Eu³⁺ doped BNKT ceramic samples were prepared via a solid-state synthesis route. The nominal compositions of the samples are (Bi_1−xEu_x)_1/2(Na_0.8K_0.2)_1/2TiO₃ (abbreviated as BNKT:xEu), where x = 0.0%, 1.0%, 2.0%, 3.0%, 4.0% and 5.0%. Analytical grade Na₂CO₃ (99.8%, Sinopharm, China), K₂CO₃ (99.0%, Sinopharm, China), Bi₂O₃ (AR, Sinopharm, China), TiO₂ (99.0%, Aladdin, China), and Eu₂O₃ (99.9%, Sinopharm, China) powders were used as the starting materials. Amounts of 1.0% excess Bi, Na, and K were added to compensate the volatility. The mixture of starting materials was ball-milled in ethanol for 12 hours and dried overnight. The dried raw materials were calcined at 880 °C for 2 h, and then pressed into disks using polyvinyl acetate as an adhesive under a uniaxial pressure of 150 MPa. The disk-shaped samples were sintered at 1180 °C for 2 h. Silver electrodes were coated on both sides of the samples for electrical measurements. The poled samples were accessional treated by applying DC electric field of 5.0 kV mm⁻¹ for 30 minutes at room temperature in a silicone oil bath.

Bulk density of the samples was measured by Archimedes' method.

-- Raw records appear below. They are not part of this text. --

-- ==== Sys2Proof/Machine/Registers.lean ====
section
/-! DEFINITION. The setup registers (chapter 18): the map of PF0 BAR0 and of a VF BAR0 as reads see it, what a write does by its
access code, the latched pairs, the seal, the configuration blob, MSI-X allocation, bindings, and the flash format. -/

namespace Sys2Proof.Machine

/-! ## Words of registers -/

/-- A register word from its fields, each with the bit it starts at. -/
def pack (l : List (Nat × Nat)) : Nat := l.foldl (fun n x => n + x.1 * 2 ^ x.2) 0

/-- Word `i` of a wide register. -/
def word (n i : Nat) : Nat := bits n (32 * i) 32

/-- A wide register with word `i` replaced. -/
def setWord (n i v : Nat) : Nat := n - word n i * 2 ^ (32 * i) + v % 2 ^ 32 * 2 ^ (32 * i)

/-- The 8 bytes of a route table entry (R651). -/
def routeWord (r : Route) : Nat :=
  pack [(r.mask.toNat, 0), (r.aliasId, 32), (r.aliasValid.toNat, 47), (r.redirected.toNat, 48), (r.standbyId, 49), (r.standbyValid.toNat, 61)]

/-- A signed field of `n` bits. -/
def signed (x : Int) (n : Nat) : Nat := (x % (2 ^ n : Int)).toNat

/-! ## Reads of the map (R794–R797) -/

def hbrReg (s : State) (o : Nat) : Nat :=
  let h := s.harbour
  if o = 0x00 then hbrId
  else if o = 0x04 then h.sealed.toNat
  else if o = 0x08 then pack [(h.sealRefusals, 0), (h.lastCause, 8), (h.badAccess, 16), (h.refusedWrites, 24)]
  else if o = 0x0C then pack [(h.boot, 0), (h.bootCause, 3), (h.bootSource, 7), (h.bootRefusals, 8), (h.svn, 16), (h.fwMajor, 24)]
  else if o = 0x10 then pack [(s.pool.id, 0), (s.pool.claimed.toNat, 12), (s.pool.isolated.toNat, 13), (s.pool.joined.toNat, 14)]
  else if o = 0x20 ∨ o = 0x24 then word h.fwAddr.toNat ((o - 0x20) / 4)
  else if o = 0x28 then h.fwLen.toNat
  else if o = 0x40 ∨ o = 0x44 then word h.cfgAddr.toNat ((o - 0x40) / 4)
  else if 0x60 ≤ o ∧ o < 0x80 then word h.digest ((o - 0x60) / 4)
  else if 0x10000 ≤ o ∧ o < 0x20000 then field h.report (o - 0x10000) 4
  else 0

def clkReg (s : State) (o : Nat) : Nat :=
  let c := s.clocks
  if o = 0x00 then pack [(c.refSel.toNat, 0), (c.timingPort, 1), (c.trimSrc.toNat, 6), (c.force.toNat, 7)]
  else if o = 0x04 then
    pack [(c.oscAlive.toNat, 0), (c.refclkAlive.toNat, 1), (c.rootAlive.toNat, 2), (c.pllLocked.toNat, 3), (c.holdover.toNat, 4),
      ((timingAlive s).toNat, 5), (c.refIsLane.toNat, 6), (c.switchPending.toNat, 7)]
  else if o = 0x08 then c.laneAlive.toNat
  else if o = 0x0C then c.trim.toNat
  else if 0x100 ≤ o ∧ o < 0x100 + 400 then
    let d := (o - 0x100) / 4
    pack [((c.domSel.getLsbD d).toNat, 0), ((c.domForce.getLsbD d).toNat, 1), ((c.domPending.getLsbD d).toNat, 2),
      ((c.domReset.getLsbD d).toNat, 3)]
  else 0

def pwrReg (s : State) (o : Nat) : Nat :=
  let c := s.clocks
  if o = 0 then pack [(c.vloom, 0), (c.floor, 10), (c.ceiling, 20)]
  else if o = 4 then pack [(c.perStep, 1), (c.stepUs, 8)]
  else if o = 8 then pack [(c.stepDone, 0), (c.portsStarted, 4)]
  else 0

/-- The ring setup registers of a function (R326). -/
def ringReg (s : State) (fn o : Nat) : Nat :=
  match NMap.get? s.bobbin.fns fn with
  | none => 0
  | some f =>
    if o < 0x40 then word f.ringRec (o / 4)
    else if o = 0x44 then pack [(f.busy.toNat, 0), (f.status, 16)]
    else if o = 0x48 then pack [(f.sqId, 0), (f.cqId, 16)]
    else 0

/-- A word of a function's MSI-X table: message address, data, vector control. -/
def msixReg (s : State) (fn o : Nat) : Nat :=
  let vec := o / 16
  let m := getMsix s fn vec
  if !(NMap.get? s.bobbin.fns fn).any (fun f => vec < f.vectors) then 0
  else if o % 16 / 4 = 0 then word m.addr.toNat 0
  else if o % 16 / 4 = 1 then word m.addr.toNat 1
  else if o % 16 / 4 = 2 then m.data.toNat
  else m.masked.toNat

/-- A word of a function's pending bit array. -/
def pbaReg (s : State) (fn o : Nat) : Nat := pack ((List.range 32).map (fun i => ((getMsix s fn (8 * o + i)).pending.toNat, i)))

/-- BOB_MSIX_ALLOC of a function (R804). -/
def msixCount (s : State) (fn : Nat) : Nat := NMap.getD s.bobbin.msixAlloc fn (if fn = 0 then 64 else 1)

def bobReg (s : State) (o : Nat) : Nat :=
  if o < 0x4C then ringReg s 0 o
  else if 0x1000 ≤ o ∧ o < 0x1400 then NMap.getD s.bobbin.pollGroups ((o - 0x1000) / 4) 20
  else if 0x2000 ≤ o ∧ o < 0x2400 then msixCount s ((o - 0x2000) / 4)
  else if 0x10000 ≤ o ∧ o < 0x18000 then msixReg s 0 (o - 0x10000)
  else if 0x18000 ≤ o ∧ o < 0x18100 then pbaReg s 0 (o - 0x18000)
  else 0

def islReg (s : State) (o : Nat) : Nat :=
  if o = 0 ∨ o = 4 then word s.harbour.isleTable (o / 4)
  else if o = 8 then pack [(s.lagoon.handoffMs, 0), (s.lagoon.orphanS, 16)]
  else if 0x100 ≤ o ∧ o < 0x100 + 1020 then (NMap.getD s.links.vfBinds ((o - 0x100) / 4 + 1) 0).toNat
  else 0

def trnReg (s : State) (o : Nat) : Nat :=
  if o = 0 then s.trans.drainBound
  else if o = 4 then pack [(pinnedCount s, 0), (s.trans.walks.length, 16)]
  else if o = 8 then s.trans.grace
  else 0

def hedReg (s : State) (o : Nat) : Nat :=
  if o = 0 then s.heddle.broadcast.toNat
  else if o = 4 then pack [(s.heddle.agents.length, 0), (s.heddle.cachingRefused, 16)]
  else if o = 8 then s.heddle.recalls.toNat
  else 0

def trdReg (s : State) (o : Nat) : Nat :=
  let t := s.treadle
  if o = 0x00 then pack [(t.period, 0), (t.root.toNat, 3), (t.primary, 8), (t.alternate, 16)]
  else if o = 0x04 then
    pack [(t.locked.toNat, 0), (t.unsynced.toNat, 1), (t.onAlternate.toNat, 2), (t.hops, 8), (signed t.phaseErr 16, 16)]
  else if o = 0x08 then pack [(t.bg, 0), (t.us, 16)]
  else if o = 0x0C then t.prepare
  else if o = 0x10 then word t.beat.toNat 0
  else if o = 0x14 then t.latch.toNat
  else if o = 0x18 then t.slack.toNat
  else if o = 0x1C then t.overruns.toNat
  else if o = 0x20 then t.missed.toNat
  else 0

/-- A register of a Strait or Causeway port. -/
def portReg (s : State) (n o : Nat) : Nat :=
  match port? s n with
  | none => 0
  | some p =>
    if o = 0x00 then pack [(p.enable.toNat, 0), (p.beatOut.toNat, 1), (p.allowX4.toNat, 2)]
    else if o = 0x04 then
      pack [(p.state, 0), (p.retired.toNat, 3), (p.los.toNat, 11), (p.reversed.toNat, 12), (p.attempts, 16)]
    else if o = 0x08 then p.delay.toNat
    else if o = 0x0C then p.replays.toNat
    else if o = 0x10 then p.aliveGap.toNat
    else if o = 0x14 then p.nobind.toNat
    else 0

def strReg (s : State) (o : Nat) : Nat :=
  let r := o % 0x10000
  if o < 0x180000 then
    if 0x4000 ≤ r ∧ r < 0x8000 then word (NMap.getD s.links.binds (o / 0x10000 * 2048 + (r - 0x4000) / 8) 0).toNat (r % 8 / 4)
    else portReg s (o / 0x10000) r
  else if o = 0x180000 then s.links.reqTimeout
  else if 0x190000 ≤ o ∧ o < 0x198000 then word (routeWord (routeOf s ((o - 0x190000) / 8))) (o % 8 / 4)
  else 0

def cswReg (s : State) (o : Nat) : Nat :=
  if o < 0x20000 then portReg s (24 + o / 0x10000) (o % 0x10000)
  else if o = 0x20000 then s.twin.hbMiss
  else if o = 0x20004 then pack [(s.twin.probeUs, 0), (s.twin.takeoverUs, 16)]
  else if o = 0x20008 then pack [(twinCode s.twin.state, 0), (s.twin.partner, 4), (s.twin.held, 16)]
  else if o = 0x20010 then word s.pool.epoch.toNat 0
  else if o = 0x20014 then s.pool.epochLatch.toNat
  else 0

def memReg (s : State) (o : Nat) : Nat :=
  let m := s.store
  let t := s.tide
  if o = 0x00 then
    pack [(m.hbmReady.toNat, 0), (m.ddrReady.toNat, 1), (m.popError.toNat, 2), (m.dimms, 3), (m.dimmSize, 5), (m.ddrSpeed, 8)]
  else if o = 0x04 then m.speedCap
  else if o = 0x08 then (if m.hbmReady then hbmPages else 0)
  else if o = 0x0C then (if m.ddrReady then ddrPages s else 0)
  else if o = 0x100 then pack [(t.enable.toNat, 0), (t.target, 1)]
  else if o = 0x104 then pack [(t.epochMs, 0), (t.warmupEpochs, 16)]
  else if o = 0x108 then pack [(t.hbmThreshold, 0), (t.seed, 16)]
  else if o = 0x10C then pack [(t.ddrThreshold, 0), (t.flashIdle, 16)]
  else if o = 0x110 then pack [(t.hbmLow, 0), (t.hbmTarget, 8), (t.ddrLow, 16), (t.ddrTarget, 24)]
  else if o = 0x114 then pack [(t.maxMoves, 0), (t.maxDemotes, 16)]
  else if o = 0x118 then t.noRoom.toNat
  else if o = 0x11C then t.skipped.toNat
  else if o = 0x120 then t.abandoned.toNat
  else if o = 0x200 then pack [(s.emb.holdEpochs, 0), (s.emb.rateGbps, 8)]
  else if o = 0x300 then pack [(m.dramHours, 0), (m.flashDays, 8)]
  else if o = 0x304 then m.eccTransient.toNat
  else 0

def refReg (s : State) (o : Nat) : Nat :=
  let f := s.flash
  if o = 0x00 then f.opSelect
  else if o = 0x04 then
    pack ((f.formatted.toNat, 0) :: (f.formatting.toNat, 1) :: (f.opApplied, 2) :: f.chans.map (fun c => (c.2.present.toNat, 16 + c.1)))
  else if o = 0x08 then flashPages s
  else if o = 0x10 then f.readTransient.toNat
  else if o = 0x14 then f.progTransient.toNat
  else if o = 0x18 then f.eraseTransient.toNat
  else if 0x100 ≤ o ∧ o < 0x140 then
    match NMap.get? f.chans ((o - 0x100) / 4) with
    | some c => pack [(c.capacity, 0), (c.divider, 16), (c.failed.toNat, 18), (c.wearLow.toNat, 19), (c.full.toNat, 20)]
    | none => 0
  else 0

The microstructure and morphology were observed by field-emission scanning electron microscope (FESEM, Zeiss Ultra Plus, Germany), and the compositional analysis was conducted with the attached X-ray diffractometer (EDS, X-Max 50, Oxford, UK) operated at acceleration voltage of 15 kV. The phase structure was examined by an X-ray diffractometer (XRD, D/max-2500H, Rigaku, Japan) operated at 40 kV and 150 mA, with a CuK_α radiation. The photoluminescent (PL) spectra were measured by the fluorescence spectrophotometer (FL3-22, Jobin Yvon, France). The final compositions of the synthesized samples were quantitively characterized by inductive coupled plasma emission spectrometer (ICP, Prodigy7, LEEMAN LABS, USA) and Atomic Absorption Spectrum (AAS, CONTRAA-700, Analytik Jena AG, Germany). The chemical states of the material were identified from X-ray photoelectron spectra (XPS, ESCALAB 250Xi, Thermo Fisher, USA). The measurement of polarization–electric field (P–E) hysteresis loops and the write/read tests for the memory property were conducted on a ferroelectric tester (Precision Workstation, Radiant Technologies, USA). The P–E loops are measured by applying a triangular wave of electric field with frequency of 1 Hz on the samples at room-temperature. The write/read tests are conducted by applying some self-defined waveforms of electric field on the samples at room-temperature. The dielectric property was measured by an LCR meter (TH 2818, Tonghui Technologies Inc., China). The piezoelectric constant d₃₃ was measured by a quasi-static piezoelectric d₃₃ meter (ZJ-3A, Institute of Acoustics, Chinese Academy of Sciences, China).

3 Results and discussion

3.1. Structural characterization

Fig. 1 shows the cross-sectional FESEM images of BNKT:xEu. All the samples display highly dense microstructure with neglectable pores. Besides, all elements are homogeneously distributed, as no element enrichment or deficiency is detected in grains or at the grain boundaries, according to the micro-compositional EDS analysis (Fig. S1†). Moreover, the quantitatively elements analysis by ICP and AAS (Table S1†) shows that the compositions of the samples are consistent with the design. The measurement results of bulk density show that all as-prepared samples present high relative densities, over 97% of the theoretical values (Table S2†). All these results indicate that the BNKT:xEu samples were well sintered.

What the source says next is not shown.